Я даже не знаю, как можно объяснить такую смерть. Когда Козельск пал, он действительно был залит кровью горожан, но не до такой степени, чтобы мальчик в ней утонул. Можно, конечно, отвергнуть данное свидетельство как нелепое, но дело в том, что оно зафиксировано практически во всех летописях, где рассказывается об обороне Козельска. Единственное, что приходит на ум, так это то, что маленький князь был захвачен живым и Батый придумал ему такую изуверскую казнь – утопить в чане с кровью, благо вокруг её было много.
И он повелел, чтоб свой гнев показать И страх по Руси всей навеять, Разрушить Козельск и с землею сровнять То место, где был он, сохой запахать И сорной травою засеять. Александр Навроцкий. Злой городСам город был разграблен и сожжён дотла, а орда двинулась дальше на юг: «Оттуда пошел Батый в Поле, в Половецкую землю» (Из Тверской летописи). Но гибель Козельска и героизм его защитников не были напрасны, именно благодаря его длительной обороне многие города Северской земли избежали разорения и гибели. Страшные потери в войсках, усталость простых воинов, необходимость пополнить конский состав вынудили Батыя поспешить в степи.

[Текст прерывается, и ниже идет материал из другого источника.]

-- ==== Sys2Proof/Machine/Test.lean ====
section
/-!
DEFINITION. Loop-backs and production test (spec/22_test_and_loopbacks.md): the start, iterations, end and abort of a run, what it drives,
the reflection of harness test frames, and the control of boundary scan. A loop-back is named by x, its index minus 0x7C00.
-/

namespace Sys2Proof.Machine

/-- The loop-backs (R574): CAN-A, CAN-B, harness, CC, PWM, IMON, hot-swap gate, yard line. -/
def loopbacks : List Nat := [0x01, 0x02, 0x08, 0x0C, 0x10, 0x11, 0x18, 0x19]

/-- Is a loop-back running, or about to start at the next tick (R574)? -/
def lbBusy (s : State) : Bool :=
  decide (s.oN Obj.testActive ≠ 0xFF) || loopbacks.any fun x => s.varB .lbTodo x

/-- Do the depth and the selection of a loop-back exist on the part (R574)? -/
def lbExists (s : State) (x : Nat) : Bool :=
  let d := s.oN (Obj.lbDepth x)
  let sel := s.oN (Obj.lbSel x)
  if x = 1 ∨ x = 2 then decide (d ≤ 1) || (decide (d = 2) && decide (1 ≤ sel ∧ sel ≤ 127))
  else if x = 8 then decide (d ≤ 2)
  else if x = 0x18 then decide (d ≤ 1)
  else if x = 0x10 ∨ x = 0x11 then decide (d = 0) && phaseExists s sel
  else decide (d = 0)

/-- The conditions of a loop-back's row in R577, at its start and while it runs; `port` is the port a start arrives on. -/
def lbCond (s : State) (x : Nat) (port : Option Nat) : Bool :=
  let d := s.oN (Obj.lbDepth x)
  let sel := s.oN (Obj.lbSel x)
  if x = 1 ∨ x = 2 then
    let p := x - 1
    let active := decide (s.oN (Obj.canState p) = 1)
    let free := (portOf s (2 + p)).txn.isNone && decide (port ≠ some (2 + p))
    if d = 0 then free else if d = 1 then free && active else active && decide (s.oN Obj.lopNodeId ≠ 0xFF)
  else if x = 8 then
    if d ≤ 1 then !teamed s || decide (role s = Role.out)
    else decide (role s = Role.out ∨ role s = Role.solo) && s.varB .lastFrame && decide (s.oN Obj.teamTwinRole = Role.out)
  else if x = 0x0C then decide (s.oN Obj.portState = 0 ∨ s.oN Obj.portState = 5)
  else if x = 0x10 then
    let st := s.oN (Obj.phaseState sel)
    decide (s.mode = .setup ∨ s.mode = .safe) && decide (role s = Role.solo) && decide (st = PS.unassigned ∨ st = PS.off) &&
      !s.varB .senOn (s.oN (Obj.phaseRail sel))
  else if x = 0x11 then
    let st := s.oN (Obj.phaseState sel)
    decide (st = PS.unassigned ∨ st = PS.off ∨ st = PS.failed)
  else if x = 0x18 then
    if d = 0 then s.mainOn else decide (hsSt s = HS.absent) && decide (s.pin .hsVin < 5000)
  else
    decide (s.mode = .setup ∨ s.mode = .run) && decide (s.oN Obj.sequencerYardState = 0) && holder s

/-- A write of lb.x.cmd through a port: its status and effect (R550, R574, R576, R585). -/
def lbCmd (x v port : Nat) (s : State) : Status × State :=
  if v = 1 then
    if s.oB Obj.testBscan || !lbExists s x || !lbCond s x (some port) then (.stateForbids, s)
    else if lbBusy s then (.busy, s)
    else
      let s := ((s.setFlag .lbTodo true x).setVar .lbMode (s.mode.code + 1 : Nat)).setVar .lbRole (role s)
      (.ok, s.setVar .lbStop 0 x)
  else if v = 2 then
    (.ok, s.setFlag .lbStop (decide (s.oN (Obj.lbState x) = 1) || s.varB .lbTodo x) x)
  else (.outOfRange, s)

/-- The level that a PWM pad voltage reads as against VDDIO, in mV: 2 high, 0 low, 1 mid, −1 none (R580). -/
def pwmLevel (v vdd : Int) : Int :=
  if 4 * vdd ≤ 5 * v then 2 else if 5 * v ≤ vdd then 0 else if 7 * vdd ≤ 20 * v ∧ 20 * v ≤ 13 * vdd then 1 else -1

/-- The verdict and the value of one iteration, from what the hardware reads back (R577, R580 to R583):
CAN [received equal, error frames or round trip in frames]; harness [blocks that decode, corrected bytes];
CC [received equal, bit errors]; PWM [pad driven high, low, high impedance, VDDIO, in mV];
IMON [64 sampler readings with the source off and 64 with it on, in µV]; gate static [HS_GATE − HS_SRC in mV], pump
[pumped, discharged, in mV]; yard [line low at the begin, low 250 ns after the drive, high 2 µs after release, rise in ns]. -/
def lbJudge (s : State) (x : Nat) (reads : List Int) : Bool × Int :=
  let r (i : Nat) : Int := reads.getD i 0
  let d := s.oN (Obj.lbDepth x)
  if x = 1 ∨ x = 2 then
    let value := if d = 1 then s.o (Obj.canTec (x - 1)) else r 1
    (decide (r 0 = 1) && (decide (d ≠ 2) || decide (r 1 ≤ 100)), value)
  else if x = 8 then (decide (r 0 = 8), r 1)
  else if x = 0x0C then (decide (r 0 = 1), r 1)
  else if x = 0x10 then
    let l (i : Nat) : Int := pwmLevel (r i) (r 3)
    (decide (l 0 = 2 ∧ l 1 = 0 ∧ l 2 = 1), l 2)
  else if x = 0x11 then
    let diff := ((reads.drop 64).take 64).sum - (reads.take 64).sum
    (decide (64 * 500 < diff ∧ diff < 64 * 500000) && ((reads.drop 64).take 64).all fun v => decide (v < 1535000), divNearest diff 6400)
  else if x = 0x18 then
    if d = 0 then
      let st := hsSt s
      (if st = HS.inrush then true else if st = HS.on then decide (4000 < r 0) else decide (r 0 < 500), r 0)
    else (decide (8000 ≤ r 0 ∧ r 1 < 500), r 0)
  else (decide (r 0 = 0 ∧ r 1 = 1 ∧ r 2 = 1), r 3)

/-- Does the run have to be aborted, and why: the first of condition, stop, mode, role (R576, R582, R584). -/
def lbAbortWhy (s : State) (x : Nat) : Option Nat :=
  let killed := s.pinB .reinIn
  let moved := decide (x = 0x18) && s.varB .lbGate
  if !lbCond s x none || killed || moved then some 0
  else if s.varB .lbStop x then some 1
  else if s.mode.code + 1 ≠ s.varN .lbMode then some 2
  else if role s ≠ s.varN .lbRole then some 3
  else none

/-- A run ends, in a state: its pins return to their function. -/
def lbOver (x st : Nat) (s : State) : State :=
  let s := ((s.setO (Obj.lbState x) st).setO Obj.testActive 0xFF).setVar .lbStop 0 x
  ((s.setVar .lbRes 0).setVar .lbEnd 0).setVar .lbWhy 0

/-- The run is aborted, why (R576, R586). -/
def lbAbort (x why : Nat) (s : State) : State :=
  let s := (lbOver x 4 s).post 126
  s.record 0x1102 (u8 x ++ u8 (s.o (Obj.lbDepth x)) ++ u8 why ++ u32 (s.o (Obj.lbDone x)))

/-- The run has passed or failed (R575, R586). -/
def lbEnded (x : Nat) (s : State) : State :=
  let bad := decide (s.o (Obj.lbErrors x) ≠ 0)
  let s := ((lbOver x (if bad then 3 else 2) s).bump Obj.testRuns).post (if bad then 125 else 124)
  s.record 0x1100 (u8 x ++ u8 (s.o (Obj.lbDepth x)) ++ u8 (s.o (Obj.lbSel x)) ++ u8 (State.ofBool bad) ++ u32 (s.o (Obj.lbErrors x)))

/-- The verdict of an iteration is shown, and the next one begins (R575). -/
def lbShow (x : Nat) (s : State) : State :=
  if s.varB .lbRes then
    let s := (s.addO (Obj.lbDone x) 1).addO (Obj.lbErrors x) (if s.varN .lbRes = 1 then 0 else 1)
    ((s.setO (Obj.lbValue x) (s.var .lbVal)).setVar .lbRes 0).setVar .lbFrom s.now
  else s

/-- The running loop-back at a tick: an abort whose cause has come or holds now, else what the frame has shown (R575, R576). -/
def lbRunTick (s : State) : State :=
  let x := s.oN Obj.testActive
  if loopbacks.contains x then
    match if s.varB .lbWhy then some (s.varN .lbWhy - 1) else lbAbortWhy s x with
    | some why => lbAbort x why s
    | none => let s := lbShow x s; if s.varB .lbEnd then lbEnded x s else s
  else s

/-- The loop-backs at a tick: what runs goes on; a run that was asked for starts, but not while EXTEST controls the pads; EARLY_N and LATE_N
are watched (R574 to R576, R582, R585). -/
def lbTick (s : State) : State :=
  let s := lbRunTick s
  let s := s.forEach loopbacks fun x s =>
    if s.varB .lbTodo x then
      let s := s.setVar .lbTodo 0 x
      if s.oB Obj.testBscan then s
      else
        let s := ((s.setO (Obj.lbState x) 1).setO Obj.testActive x).setVar .lbFrom s.now
        (((s.setO (Obj.lbDone x) 0).setO (Obj.lbErrors x) 0).setO (Obj.lbValue x) 0).setVar .lbGate 0 |>.setVar .lbPins 0
    else s
  let high := (if s.pinB .earlyN then 1 else 0) + (if s.pinB .lateN then 2 else 0)
  let old := s.varN .lbPins
  let fell := (old.testBit 0 && !s.pinB .earlyN) || (old.testBit 1 && !s.pinB .lateN)
  let s := if s.oN Obj.testActive = 0x18 ∧ fell then s.setFlag .lbGate true else s
  s.setVar .lbPins (high : Nat)

/-- A warm BOOT changes the mode: the run is aborted (R576). -/
def lbBoot (s : State) : State := if loopbacks.contains (s.oN Obj.testActive) then lbAbort (s.oN Obj.testActive) 2 s else s

/-- Frames of the readings with the source off in an IMON iteration: 64 periods of the phase's rail; of a phase without one, periods of 2 µs as
in the spec's example (R581; DESIGN CHOICE, log entry 117). -/
def imonHalf (s : State) (n : Nat) : Nat :=
  if s.oN (Obj.phaseRail n) < 12 then (64 * periodSteps s (s.oN (Obj.phaseRail n)) + stepsPerFrame - 1) / stepsPerFrame else 128

/-- How many frames an iteration takes at the least: the levels of PWM (R580), the readings of IMON (R581), the round of the pump and the tick
of its discharge (R582). -/
def lbFrames (s : State) (x : Nat) : Nat :=
  if x = 0x10 then 3
  else if x = 0x11 then 2 * imonHalf s (s.oN (Obj.lbSel x))
  else if x = 0x18 ∧ s.oN (Obj.lbDepth x) = 1 then 1001
  else if x = 8 ∧ s.oN (Obj.lbDepth x) = 2 then 2
  else 0

/-- Does a loop-back run with an iteration under way? -/
def lbDrives (s : State) (x : Nat) : Bool :=
  decide (s.oN Obj.testActive = x) && !s.varB .lbRes && decide (s.o (Obj.lbDone x) < s.o (Obj.lbCount x))

/-- Does the source of 100 µA drive IMONn: in the second half of an iteration, off between iterations and at every abort (R581)? -/
def imonSource (s : State) (n : Nat) : Bool :=
  lbDrives s 0x11 && decide (s.oN (Obj.lbSel 0x11) = n) &&
    decide (s.varN .lbFrom + imonHalf s n ≤ s.now ∧ s.now < s.varN .lbFrom + 2 * imonHalf s n)

/-- HS_GATE as it is driven: 0 discharged, 1 by the controller, 2 by the pump of the loop-back, for the round that begins an iteration (R299,
R582). -/
def gateDrive (s : State) : Nat :=
  if hsSt s = HS.inrush ∨ hsSt s = HS.on then 1
  else if lbDrives s 0x18 && decide (s.oN (Obj.lbDepth 0x18) = 1) && decide (s.now < s.varN .lbFrom + 1000) then 2
  else 0

/-- LB_ITERATION: one iteration of the running loop-back is judged; the objects show it at the next tick (R575, R577). The pulse of the yard
loop-back counts as a glitch (R583); a line that was low is not driven, and the value is then open. -/
def execLbIteration (reads : List Int) (s : State) : Out :=
  let x := s.oN Obj.testActive
  if loopbacks.contains x && lbDrives s x && (lbAbortWhy s x).isNone && decide (s.varN .lbFrom + lbFrames s x ≤ s.now) then
    let (ok, v) := lbJudge s x reads
    let d := s.oN (Obj.lbDepth x)
    let s := s.setVar .lbRes (if ok then 1 else 2)
    let undriven := decide (x = 0x19) && decide (reads.getD 0 0 ≠ 0)
    let (f, s') := s.drawFree
    let s := if undriven then s'.setVar .lbVal (ofTwos 32 (f % 2 ^ 32)) else s.setVar .lbVal v
    let s := if x = 0x19 ∧ undriven = false then glitch 500 s else s
    let s := if (x = 1 ∨ x = 2) ∧ d ≠ 0 then s.bump (Obj.canTx (x - 1)) else s
    .next (if (x = 1 ∨ x = 2) ∧ d = 1 ∧ ok then s.bump (Obj.canIgnored (x - 1)) else s)
  else .next s

/-- LB_RUN_END: every iteration is done; at the next tick the run has passed or failed and the pins return (R575, R586). -/
def execLbRunEnd (s : State) : Out :=
  let x := s.oN Obj.testActive
  if loopbacks.contains x && decide (s.o (Obj.lbCount x) ≤ s.o (Obj.lbDone x)) && (lbAbortWhy s x).isNone then
    .next (s.setFlag .lbEnd true)
  else .next s

/-- LB_ABORT: a cause has come that aborts the run at the next tick (R576, R586). -/
def execLbAbort (s : State) : Out :=
  let x := s.oN Obj.testActive
  match if loopbacks.contains x then lbAbortWhy s x else none with
  | some why => .next (s.setVar .lbWhy (why + 1 : Nat))
  | none => .next s

/-- HARNESS_REFLECTION: a device in OUT sends a test frame, whose format byte is 0xE1, back unchanged two frames later
(R579). -/
def execHarnessReflection (frame : List Byte) (s : State) : Out :=
  if s.mgtOn && decide (role s = Role.out) && decide (frame.head? = some 0xE1) then
    .next { s with reflect := (s.reflect.filter fun e => decide (s.now < e.1 ∧ e.1 ≠ s.now + 3)) ++ [(s.now + 3, frame)] }
  else .next s

/-! ## Boundary scan (R585) -/

/-- The instructions of the test access port. -/
inductive Tap where
  | extest | idcode | sample | bypass
  deriving DecidableEq, Repr

/-- The instruction that an opcode selects after the production lock; before it the spec names no other, and BYPASS stands for them (R585). -/
def tapInstr (opcode : Nat) : Tap :=
  if opcode = 0 then .extest else if opcode = 1 then .idcode else if opcode = 2 then .sample else .bypass

/-- The device ID, as id.die_rev and id.part give it (R585). -/
def tapDeviceId (s : State) : Nat :=
  s.oN Obj.idDieRev % 16 * 2 ^ 28 + (if s.oN Obj.idPart = 2 then 0x4824 else 0x4832) * 2 ^ 12 + 0x1A5 * 2 + 1

/-- Does EXTEST control the pads? -/
def showBscan (s : State) : State := s.setOB Obj.testBscan (s.varB .extest && s.oB Obj.testBscanEn)

/-- A keyed write of test.bscan_en: accepted in SETUP or SAFE with role SOLO or OUT and every rail off. -/
def bscanWrite (v : Nat) (s : State) : Status × State :=
  if 1 < v then (.outOfRange, s)
  else if decide (s.mode = .setup ∨ s.mode = .safe) && decide (role s = Role.solo ∨ role s = Role.out) &&
      allRails.all (fun r => !railOn s r && !decide (railState s r = RS.wait ∨ railState s r = RS.test)) then
    (.ok, showBscan (s.setO Obj.testBscanEn v))
  else (.stateForbids, s)

/-- BSCAN_MODE_CLEAR: a change of mode clears test.bscan_en (R585). -/
def bscanClear (s : State) : State := showBscan (s.setO Obj.testBscanEn 0)

/-- EXTEST_LOAD: EXTEST is loaded or left (R585, R586). -/
def execExtestLoad (on : Bool) (s : State) : Out :=
  if s.mgtOn && decide (s.varB .extest ≠ on) then
    let s := (showBscan (s.setFlag .extest on)).post 127
    .next (s.record 0x1101 (u8 (s.o Obj.testBscan) ++ u8 (s.o Obj.sysMode)))
  else .next s

end Sys2Proof.Machine
end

У него просто не было другого выхода, и ни о каком продолжении боевых действий в данный момент даже речи не было.
Гигантская волна нашествия прокатилась по Северо-Восточной Руси и схлынула обратно в степь, оставив после себя лишь чёрные пепелища. Монголы ушли, как будто их и не было. На разорённых вторжением землях они не оставили оккупационных войск и не направили к уцелевшим русским князьям послов с какими-либо требованиями. Многим тогда показалось, что разгромленная и опустошенная Русь степняков больше не интересует. Но для народа, который пережил невиданный в своей истории погром, открытым оставался самый важный вопрос – вернется ли орда снова?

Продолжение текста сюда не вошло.